This type of UV curable curing of alkoxysilanes bears a strong resemblance to sol-gel reactions, where the curing of metal alkoxide precursors (such as alkoxysilanes) is catalyzed by an added dose of acid (or base) at elevated temperatures. Photoinitiated curing has the advantage that it is much faster and occurs at room temperature. Also, commercial sol-gel reactions are multi-pot systems, while UV-curable metal alkoxide compositions are a one-pot system. However, curing of thick layers or three-dimensional structures will be more difficult with photoinitiated curing.

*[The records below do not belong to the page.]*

-- ==== Sys2Proof/Machine/Transact.lean ====
section
/-! DEFINITION. The host's transactions (47_vm_instance.md R185 to R198, 48_network.md R211, R224, R225, R228) and the
program image text (30_encoding.md R93). -/

namespace Sys2Proof.Machine

/-- load(image, PC0, RB0) on an instance (R186). -/
def VM.load (image : List Word) (pc0 rb0 : Word) : VM :=
  { mem := Memory.ofImage 0 image
    hwm := (image.length : Int) - 1
    pc := pc0
    rb := rb0
    inq := []
    outq := []
    runState := .running
    fault := none }

/-- What the host can ask for. `i` is the index of the instance it addresses. -/
inductive HostCmd where
  | load (i : Nat) (image : List Int) (pc0 rb0 : Word)
  | enqueueInput (i : Nat) (v : Word)
  | run (i : Nat)
  | peekMemory (i : Nat) (a : Int)
  | pokeMemory (i : Nat) (a : Int) (v : Word)
  | netInit (n : Nat) (image : List Int)
  | round
  | runNetwork
  | takeEgress
  deriving DecidableEq, Repr

/-- What load accepts: at most ADDR_MAX + 1 values, each a Word (R186, R260). -/
def imageOk (image : List Int) : Bool :=
  decide ((image.length : Int) ≤ Config.addrMax + 1) && image.all (fun v => decide (Config.wordMin ≤ v ∧ v ≤ Config.wordMax))

/-- The machine with this reply. -/
def State.answer (s : State) (r : Reply) : State := { s with reply := some r }

/-- A transaction on instance i. -/
def State.onVm (s : State) (i : Nat) (f : State → State) : Host.Outcome State Fault Refusal :=
  match s.focus i with
  | some t => .next (f t)
  | none => .refused .noSuchVM

/-- load on the instance in focus (R186), or the error of a bad image (R260). -/
def State.loadImage (s : State) (image : List Int) (pc0 rb0 : Word) : State :=
  if imageOk image then (s.withVm (VM.load (image.map wrap) pc0 rb0)).answer .done else s.answer .badImage

/-- peek_memory on the instance in focus (R193): no state changes, hwm included. -/
def State.peek (s : State) (a : Int) : State :=
  if legalAddress a then s.answer (.word (s.vm.mem.read a.toNat)) else s.answer (.addressError a)

/-- poke_memory on the instance in focus (R194, R260). -/
def State.pokeMem (s : State) (a : Int) (x : Word) : State :=
  if legalAddress a then (s.withVm (s.vm.poke a x)).answer .done else s.answer (.addressError a)

/-- Place i after net_init (R211). -/
def freshSlot (image : List Word) (i : Nat) : Slot :=
  { vm := (VM.load image Config.pc0 Config.rb0).enqueueInput (instanceId i), stage := [], partialOut := [] }

/-- net_init(N, image) (R211), for N from 1 to ADDR_MAX + 1, the identifiers a Word can hold (log 9). -/
def State.netInit (s : State) (n : Nat) (image : List Int) : Host.Outcome State Fault Refusal :=
  if n = 0 ∨ Config.addrMax + 1 < n then .refused .badNetworkSize
  else if imageOk image then
    .next
      { lower := []
        slot := freshSlot (image.map wrap) 0
        higher := (List.range' 1 (n - 1)).map (freshSlot (image.map wrap))
        egress := []
        netFault := none
        activity := .idle
        reply := some .done }
  else .next (s.answer .badImage)

/-- One transaction of the host; refused while another is in progress (R197, R225, R278). -/
def transact (c : HostCmd) (s : State) : Host.Outcome State Fault Refusal :=
  match s.activity with
  | .idle =>
    match c with
    | .load i image pc0 rb0 => s.onVm i (fun t => t.loadImage image pc0 rb0)
    | .enqueueInput i v => s.onVm i (fun t => (t.withVm (t.vm.enqueueInput v)).answer .done)
    | .run i => s.onVm i State.startRun
    | .peekMemory i a => s.onVm i (fun t => t.peek a)
    | .pokeMemory i a v => s.onVm i (fun t => t.pokeMem a v)
    | .netInit n image => s.netInit n image
    | .round => .next (s.startRound false)
    | .runNetwork => .next (s.startRound true)
    | .takeEgress => .next { s.answer (.egress s.egress) with egress := [] }
  | .run => .refused .transactionInProgress
  | .turn _ => .refused .transactionInProgress
  | .turnRun _ => .refused .transactionInProgress
  | .deliver _ => .refused .transactionInProgress

/-! ### The program image text (R93, D20) -/

/-- The value of a decimal digit. -/
def digitValue (c : Char) : Option Nat := if 48 ≤ c.toNat ∧ c.toNat ≤ 57 then some (c.toNat - 48) else none

/-- digit*, read on from the value n. -/
def parseDigits : Nat → List Char → Option Nat
  | n, [] => some n
  | n, c :: cs =>
    match digitValue c with
    | some d => parseDigits (10 * n + d) cs
    | none => none

/-- digit+ -/
def parseNat : List Char → Option Nat
  | [] => none
  | c :: cs => parseDigits 0 (c :: cs)

/-- integer := [ "-" ] digit+, in the range of a Word. -/
def parseInteger : List Char → Option Int
  | '-' :: cs => (parseNat cs).bind (fun n => if Config.wordMin ≤ -(n : Int) then some (-(n : Int)) else none)
  | cs => (parseNat cs).bind (fun n => if (n : Int) ≤ Config.wordMax then some (n : Int) else none)

/-- The fields between the commas; `field` is what has been read of the current one, last character first. -/
def splitFields : List Char → List Char → List (List Char)
  | field, [] => [field.reverse]
  | field, ',' :: cs => field.reverse :: splitFields [] cs
  | field, c :: cs => splitFields (c :: field) cs

/-- The text without the one optional final newline. -/
def dropFinalNewline : List Char → List Char
  | [] => []
  | ['\n'] => []
  | c :: cs => c :: dropFinalNewline cs

/-- image := integer ( "," integer )* [ newline ]; anything else is refused. -/
def parseImage (text : List Char) : Option (List Int) := (splitFields [] (dropFinalNewline text)).mapM parseInteger

end Sys2Proof.Machine
end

Compared to other UV curable materials, UV curable alkoxysilanes result in hard, temperature and chemical resistant coatings. They can have a post-cure effect. However, shrinkage can be high, flexibility limited and, due to their generally low viscosity, application techniques and thick layers can prove difficult.

Hybrid coatings consisting of UV curable alkoxysilanes (or other metal alkoxides) with acrylic free radical UV curing materials have been and are still being investigated. In most cases an acrylic or methacrylic group is bonded to the alkoxysilane [e.g. (3-methacryloxypropyl)trimethoxysilane]. Usually, in these compositions, the alkoxysilanes are thermally cured, while the acrylic or methacrylic groups are cured with UV light.

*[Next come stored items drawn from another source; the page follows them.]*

-- ==== Sys2Proof/Laws/PerInstr.lean ====
section
/-! SUPPORT. One lemma per constructor of Instr: the canonical word has at most five decimal digits, its low two are the
opcode, and the table of R98 gives the instruction's arity. -/

namespace Sys2Proof

/-- The shape of an instruction's canonical word (R81, R85). -/
def Laws.EncodeShape.Statement (i : Instr) : Prop :=
  (encode i).toNat = i.encodeNat ∧ i.encodeNat < 100000 ∧ opcodeOf (encode i) = i.opcode ∧
    arityTable.lookup i.opcode = some i.arity ∧ i.modes.length = i.arity

theorem Mode.digit_le (m : Mode) : m.digit ≤ 2 := by cases m <;> decide

/-- The three facts follow from the bound on the digits. -/
theorem Laws.encodeShape_of {i : Instr} (ho : i.opcode < 100) (hm : modesValue i.modes ≤ 222)
    (ha : arityTable.lookup i.opcode = some i.arity) (hl : i.modes.length = i.arity) : Laws.EncodeShape.Statement i := by
  have he : i.encodeNat = i.opcode + 100 * modesValue i.modes := rfl
  have h1 : (encode i).toNat = i.encodeNat := by
    rw [encode, BitVec.toNat_ofNat, Nat.mod_eq_of_lt (by omega)]
  exact ⟨h1, by omega, by rw [opcodeOf, h1]; omega, ha, hl⟩

theorem Laws.modesValue_le3 (a b d : Mode) : modesValue [a, b, d] ≤ 222 := by
  have := a.digit_le; have := b.digit_le; have := d.digit_le
  simp only [modesValue]; omega

theorem Laws.modesValue_le2 (a b : Mode) : modesValue [a, b] ≤ 222 := by
  have := a.digit_le; have := b.digit_le
  simp only [modesValue]; omega

theorem Laws.modesValue_le1 (a : Mode) : modesValue [a] ≤ 222 := by
  have := a.digit_le
  simp only [modesValue]; omega

theorem Laws.EncodeShape.add (a b d : Mode) : Laws.EncodeShape.Statement (.add a b d) :=
  Laws.encodeShape_of (by simp [Instr.opcode]) (Laws.modesValue_le3 a b d) rfl rfl

theorem Laws.EncodeShape.mul (a b d : Mode) : Laws.EncodeShape.Statement (.mul a b d) :=
  Laws.encodeShape_of (by simp [Instr.opcode]) (Laws.modesValue_le3 a b d) rfl rfl

theorem Laws.EncodeShape.inp (d : Mode) : Laws.EncodeShape.Statement (.inp d) :=
  Laws.encodeShape_of (by simp [Instr.opcode]) (Laws.modesValue_le1 d) rfl rfl

theorem Laws.EncodeShape.out (a : Mode) : Laws.EncodeShape.Statement (.out a) :=
  Laws.encodeShape_of (by simp [Instr.opcode]) (Laws.modesValue_le1 a) rfl rfl

theorem Laws.EncodeShape.jt (c t : Mode) : Laws.EncodeShape.Statement (.jt c t) :=
  Laws.encodeShape_of (by simp [Instr.opcode]) (Laws.modesValue_le2 c t) rfl rfl

theorem Laws.EncodeShape.jf (c t : Mode) : Laws.EncodeShape.Statement (.jf c t) :=
  Laws.encodeShape_of (by simp [Instr.opcode]) (Laws.modesValue_le2 c t) rfl rfl

theorem Laws.EncodeShape.lt (a b d : Mode) : Laws.EncodeShape.Statement (.lt a b d) :=
  Laws.encodeShape_of (by simp [Instr.opcode]) (Laws.modesValue_le3 a b d) rfl rfl

theorem Laws.EncodeShape.eq (a b d : Mode) : Laws.EncodeShape.Statement (.eq a b d) :=
  Laws.encodeShape_of (by simp [Instr.opcode]) (Laws.modesValue_le3 a b d) rfl rfl

theorem Laws.EncodeShape.arb (a : Mode) : Laws.EncodeShape.Statement (.arb a) :=
  Laws.encodeShape_of (by simp [Instr.opcode]) (Laws.modesValue_le1 a) rfl rfl

theorem Laws.EncodeShape.halt : Laws.EncodeShape.Statement .halt :=
  Laws.encodeShape_of (by decide) (by decide) rfl rfl

end Sys2Proof
end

This invention provides compositions which are a hybrid of a cyclic ether and an alkoxysilane and which can be cured by ultraviolet light to form a coherent coating. Compatibility between these materials and the necessary cationic photoinitiators is usually poor, but the present invention allows compatible, one-component compositions to be prepared which can be cured by ultraviolet light to form hard, coherent coatings.

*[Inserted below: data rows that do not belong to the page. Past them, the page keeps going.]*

/-- R160: the head of the FIFO moves to the target. -/
theorem exec_inp_of_cons {x : Word} {xs : List Word} (ht : s.vm.resolveWrite 1 d = .ok t) (hq : s.vm.inq = x :: xs) :
    exec (.inp d) s = .next (s.withVm { s.vm with
      mem := s.vm.mem.write t.target.toNat x
      hwm := max s.vm.hwm (max (max s.vm.pc.toInt t.target) t.top)
      pc := s.vm.pc + 2
      inq := xs }) := by
  have hh : max (max (max s.vm.hwm s.vm.pc.toInt) t.top) t.target =
      max s.vm.hwm (max (max s.vm.pc.toInt t.target) t.top) := by ac_rfl
  have hv : s.vm.effect (.inp d) = _ := VM.input_eq ht hq
  rw [exec_eq_next, hv, VM.conclude_ok, hh, wrap_advance]
  rfl

/-- The target does not depend on the FIFOs, so IN completes once a Word is there (R114, R160). -/
theorem exec_inp_of_fed {v : VM} {x : Word} (hs : s.vm = { v with inq := [x], outq := [] })
    (ht : v.resolveWrite 1 d = .ok t) :
    ∃ z, exec (.inp d) s = .next z ∧
      z.vm.mem = v.mem.write t.target.toNat x ∧ z.vm.inq = [] ∧ z.vm.pc = v.pc + 2 := by
  have ht' : s.vm.resolveWrite 1 d = .ok t := by
    rw [hs, ← ht]
    exact VM.resolveWrite_congr rfl rfl rfl 1 d
  have hq : s.vm.inq = [x] := by rw [hs]
  refine ⟨_, exec_inp_of_cons ht' hq, ?_⟩
  rw [State.vm_withVm, hs]
  exact ⟨rfl, rfl, rfl⟩

end

/-! ### The run() that ends, and the run() that goes on -/

/-- R188: a run() whose loop guard fails returns. -/
theorem step_run_return {s : State} (ha : s.activity = .run) (hc : ¬s.vm.canStep) : step s = .next s.endRun := by
  rw [step_run ha, if_neg hc]

/-- R189: a suspended instance reports neither Halted nor a fault. -/
theorem VM.status_suspend {v : VM} (hf : v.fault = none) : v.suspend.status = .waitingForInput := by
  simp only [VM.status, VM.suspend_fault, hf, VM.suspend_runState]

/-- R163, R191: the entry of run() undoes a suspend of the running instance. -/
theorem VM.resume_suspend {v : VM} (hf : v.fault = none) (hr : v.runState = .running) : v.suspend.resume = v := by
  rw [VM.resume, if_pos ⟨hf, rfl⟩, ← hr]
  rfl

/-- The host's run() on the instance in focus moves no place. -/
theorem transact_run_index {s : State} (ha : s.activity = .idle) : transact (.run s.index) s = .next s.startRun := by
  simp only [transact, ha, State.onVm, State.focus_index]

/-- The host's enqueue_input on the instance in focus moves no place. -/
theorem transact_enqueueInput_index {s : State} (ha : s.activity = .idle) (x : Word) :
    transact (.enqueueInput s.index x) s = .next ((s.withVm (s.vm.enqueueInput x)).answer .done) := by
  simp only [transact, ha, State.onVm, State.focus_index]

/-- Settles O13: draining the outputs and enqueueing a Word both commute with the suspend, so the entry of the next
run() undoes it (`VM.resume_suspend`), and IN meets the instance it met before. -/
theorem inSuspendsOnEmptyInput : Obligations.InSuspendsOnEmptyInput := by
  intro s d r ha ⟨hf, hr, _⟩ ht hq waiting
  have ends : step waiting = .next waiting.endRun := step_run_return ha s.vm.suspend_not_canStep
  have status : waiting.vm.status = .waitingForInput := VM.status_suspend hf
  have reply : waiting.endRun.reply = some (.ran .waitingForInput s.vm.outq) := by
    rw [State.endRun, status]
    rfl
  have again : waiting.endRun.startRun.vm = s.vm.drain := VM.resume_suspend (v := s.vm.drain) hf hr
  refine ⟨exec_inp_of_empty ht hq, waiting.endRun, ends, rfl, reply, rfl,
    ⟨_, transact_run_index (s := waiting.endRun) rfl, rfl, again⟩, fun x => ?_⟩
  let fed := (waiting.endRun.withVm (waiting.endRun.vm.enqueueInput x)).answer .done
  have resumed : fed.startRun.vm = s.vm.drain.enqueueInput x :=
    VM.resume_suspend (v := s.vm.drain.enqueueInput x) hf hr
  have refed : fed.startRun.vm = { s.vm with inq := [x], outq := [] } := by
    rw [resumed, VM.enqueueInput, VM.drain_inq, hq]
    rfl
  obtain ⟨z, completes⟩ := exec_inp_of_fed refed ht
  exact ⟨fed, fed.startRun, z, transact_enqueueInput_index (s := waiting.endRun) rfl x,
    transact_run_index (s := fed) rfl, rfl, refed, completes⟩

end Sys2Proof.Machine
end

section
/-! PROOFS. The relative base (46_relative_base.md): what an instance's operations do to rb, and that of all steps and
transactions only ARB and load change it. -/

namespace Sys2Proof.Machine

/-- The sentinel at the start of a turn goes to the input FIFO (R214). -/
@[simp] theorem VM.feedSentinel_rb (v : VM) : v.feedSentinel.rb = v.rb := by
  unfold VM.feedSentinel
  split <;> rfl

/-- R182, for one instance: an engine step that raises or suspends keeps rb, and so does every completed instruction
but ARB. -/
theorem VM.conclude_stepEffect_rb (v : VM) :
    (v.conclude v.stepEffect).rb = v.rb ∨ ∃ w m, v.fetch = .ok w ∧ decode w = .ok (.arb m) := by
  rcases v.conclude_stepEffect_cases with ⟨c, raised⟩ | ⟨suspended, -⟩ | ⟨v', w, i, completed, hw, hi, he⟩
  · exact .inl (by rw [raised, VM.takeFault_rb])
  · exact .inl (by rw [suspended, VM.suspend_rb])
  · obtain ⟨-, -, -, -, base, -⟩ := VM.effect_ok_frame he
    rcases base with ⟨m, rfl⟩ | kept
    · exact .inr ⟨w, m, hw, hi⟩
    · exact .inl (by rw [completed, kept])

section
variable {s t : State} {j : Nat} {q q' : Slot}

/-- A step keeps an instance's rb, unless the instance is in focus and its engine executes an ARB: the drain of the
outputs, the start of a turn and the round boundary do not write rb. -/
theorem step_rb (h : step s = .next t) (hq : s.slots[j]? = some q) (hq' : t.slots[j]? = some q') :
    q'.vm.rb = q.vm.rb ∨
      (j = s.index ∧ s.engineHasStep ∧ ∃ w m, s.vm.fetch = .ok w ∧ decode w = .ok (.arb m)) := by
  rcases step_slot h hq hq' with same | drained | ⟨hj, he, rfl, engine⟩ | ⟨-, -, -, begun⟩ | ⟨-, delivered⟩
  · exact .inl (by rw [same])
  · exact .inl (by rw [drained, VM.drain_rb])
  · rcases s.vm.conclude_stepEffect_rb with kept | arb
    · exact .inl ((congrArg VM.rb engine).trans kept)
    · exact .inr ⟨hj, he, arb⟩
  · exact .inl (by rw [begun, VM.resume_rb, VM.feedSentinel_rb])
  · exact .inl (by rw [delivered])

/-- A transaction other than load of the instance and net_init keeps an instance's rb. -/
theorem transact_rb {c : HostCmd} (h : transact c s = .next t) (hq : s.slots[j]? = some q)
    (hq' : t.slots[j]? = some q') :
    q'.vm.rb = q.vm.rb ∨ (∃ image pc0 rb0, c = .load j image pc0 rb0) ∨ ∃ n image, c = .netInit n image := by
  rcases transact_slot h hq hq' with netInit | ⟨-, -, same | ⟨image, pc0, rb0, load, -⟩ | ⟨v, -, fed⟩ | ⟨-, resumed⟩ |
    ⟨a, v, -, -, poked⟩⟩
  · exact .inr (.inr netInit)
  · exact .inl (by rw [same])
  · exact .inr (.inl ⟨image, pc0, rb0, load⟩)
  · exact .inl (by rw [fed, VM.enqueueInput_rb])
  · exact .inl (by rw [resumed, VM.resume_rb])
  · exact .inl (by rw [poked, VM.store_rb])

end

/-- Settles O21: `step_rb` and `transact_rb`, where rb did change. -/
theorem onlyArbAndLoadChangeTheBase : Obligations.OnlyArbAndLoadChangeTheBase :=
  ⟨fun _ _ _ _ _ h hq hq' changed => (step_rb h hq hq').resolve_left changed,
    fun _ _ _ _ _ _ h hq hq' changed => (transact_rb h hq hq').resolve_left changed⟩

end Sys2Proof.Machine
end

section
/-! PROOFS. peek_memory (47_vm_instance.md R193): what it answers, and that it touches nothing but the reply. -/

namespace Sys2Proof.Machine

/-- R51: an address that no cell lists reads as 0. -/
theorem Memory.read_of_not_listed {m : Memory} {a : Nat} (h : ∀ w, (a, w) ∉ m) : m.read a = 0 := by
  induction m with
  | nil => exact Memory.read_nil a
  | cons c m ih =>
    obtain ⟨k, v⟩ := c
    have hk : k ≠ a := by
      rintro rfl
      exact h v List.mem_cons_self
    rw [Memory.read, if_neg hk]
    exact ih fun w hw => h w (List.mem_cons_of_mem _ hw)

/-- What peek_memory(a) hands back from an instance with this memory (R193, R260). -/
def Memory.peekReply (m : Memory) (a : Int) : Reply :=
  if legalAddress a then .word (m.read a.toNat) else .addressError a

theorem Memory.peekReply_of_legal {a : Int} (h : legalAddress a) (m : Memory) :
    m.peekReply a = .word (m.read a.toNat) := if_pos h

theorem Memory.peekReply_of_illegal {a : Int} (h : ¬legalAddress a) (m : Memory) :
    m.peekReply a = .addressError a := if_neg h

/-- peek_memory is a reply and nothing else. -/
theorem State.peek_eq_answer (s : State) (a : Int) : s.peek a = s.answer (s.vm.mem.peekReply a) :=
  (apply_ite s.answer (legalAddress a) (.word (s.vm.mem.read a.toNat)) (.addressError a)).symm

/-- Settles O36: focusing the instance reorders no place (`State.focus_eq`), and peek_memory only answers
(`State.peek_eq_answer`). -/
theorem peekReadsAndChangesNothing : Obligations.PeekReadsAndChangesNothing := by
  intro s i a q idle place
  obtain ⟨u, focused, rfl, next⟩ := State.onVm_of_slot place (fun t => t.peek a)
  obtain ⟨slots, -, -, egress, netFault, activity, -⟩ := State.focus_eq focused
  have answered : transact (.peekMemory i a) s = .next (u.answer (u.vm.mem.peekReply a)) := by
    simp only [transact, idle, next]
    rw [State.peek_eq_answer]
  refine ⟨_, answered, activity.trans idle, slots, egress, netFault, fun legal => ?_, fun illegal => ?_,
    fun legal unlisted => ?_⟩
  · exact congrArg some (Memory.peekReply_of_legal legal _)
  · exact congrArg some (Memory.peekReply_of_illegal illegal _)
  · have zero : u.vm.mem.read a.toNat = 0 := Memory.read_of_not_listed unlisted
    rw [State.answer, Memory.peekReply_of_legal legal, zero]

end Sys2Proof.Machine
end

section
/-! PROOFS. The invariant of the machine (10_state.md R36): it is a fact about each place and a fact about what is staged
between rounds; every move of the engine, the router and the host keeps both. -/

namespace Sys2Proof.Machine

/-- What the invariant of the machine says of every place, whatever is in progress. -/
structure Slot.Inv (q : Slot) : Prop where
  vm : q.vm.Inv
  partialOut : q.partialOut.length ≤ 2

/-- Outside a round: the host has the move, or a run() it issued is in progress. -/
abbrev Activity.outsideRound (a : Activity) : Prop := a = .idle ∨ a = .run

theorem State.Inv.slot {s : State} (h : s.Inv) {q : Slot} (hq : q ∈ s.slots) : q.Inv :=
  ⟨h.instances q hq, h.partials q hq⟩

theorem State.Inv.focused {s : State} (h : s.Inv) : s.slot.Inv := h.slot (State.mem_slots.2 (.inr (.inl rfl)))

/-- A round in progress: the network's latch is clear, and the invariant asks nothing of what is staged. -/
theorem State.inv_of_round {s : State} (hq : ∀ q ∈ s.slots, q.Inv) (hn : s.netFault = none)
    (ha : ¬s.activity.outsideRound) : s.Inv :=
  ⟨fun q h => (hq q h).vm, fun q h => (hq q h).partialOut, fun _ h => absurd h ha, fun h => absurd hn h⟩

/-- No round in progress: nothing is staged unless the network's fault is latched (log 11). -/
theorem State.inv_of_outsideRound {s : State} (hq : ∀ q ∈ s.slots, q.Inv)
    (hs : s.netFault = none → ∀ q ∈ s.slots, q.stage = []) (ha : s.activity.outsideRound) : s.Inv :=
  ⟨fun q h => (hq q h).vm, fun q h => (hq q h).partialOut, fun hn _ => hs hn, fun _ => ha⟩

/-- The invariant reads the places, the network's latch and the activity, not the focus, egress or the reply. -/
theorem State.Inv.of_eq {s t : State} (h : s.Inv) (hs : t.slots = s.slots) (hn : t.netFault = s.netFault)
    (ha : t.activity = s.activity) : t.Inv := by
  obtain ⟨instances, partials, staged, noRound⟩ := h
  rw [← hs] at instances partials staged
  rw [← hn, ← ha] at staged noRound
  exact ⟨instances, partials, staged, noRound⟩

The possibility of combining two types of UV cationic curable materials opens enlarged composition possibilities for both systems. Synergistic effects can result in enhanced viscosity control, reduced shrinkage and increased flexibility for alkoxysilane systems and increased hardness and viscosity reduction for cyclic ether systems.

The present invention is the result of intensive research and testing to achieve the desired compositions. It was found that hard, coherent coatings can be formed from an ultraviolet-curing resin composition that contains three essential components: (A) at least one silane having a hydrolysable group and at least one group containing a cyclic ether, (B) at least one material, which is not an alkoxysilane and is different from the silane (A), containing one or more cyclic ether groups, and (C) a cationic photoinitiator preferably of the onium type. The composition may also contain one or more of various optional components: (D) an organic solvent, preferably a cyclic carbonate solvent, (E) one or more alkoxysilanes which do not have a side group containing cyclic ethers and (F) particles, additives, co-reagents or co-solvents to influence performance properties, such as, but not limited to, flow, viscosity, reactivity, appearance, colour, adhesion, anti-corrosion, compatibility and/or defoaming agents.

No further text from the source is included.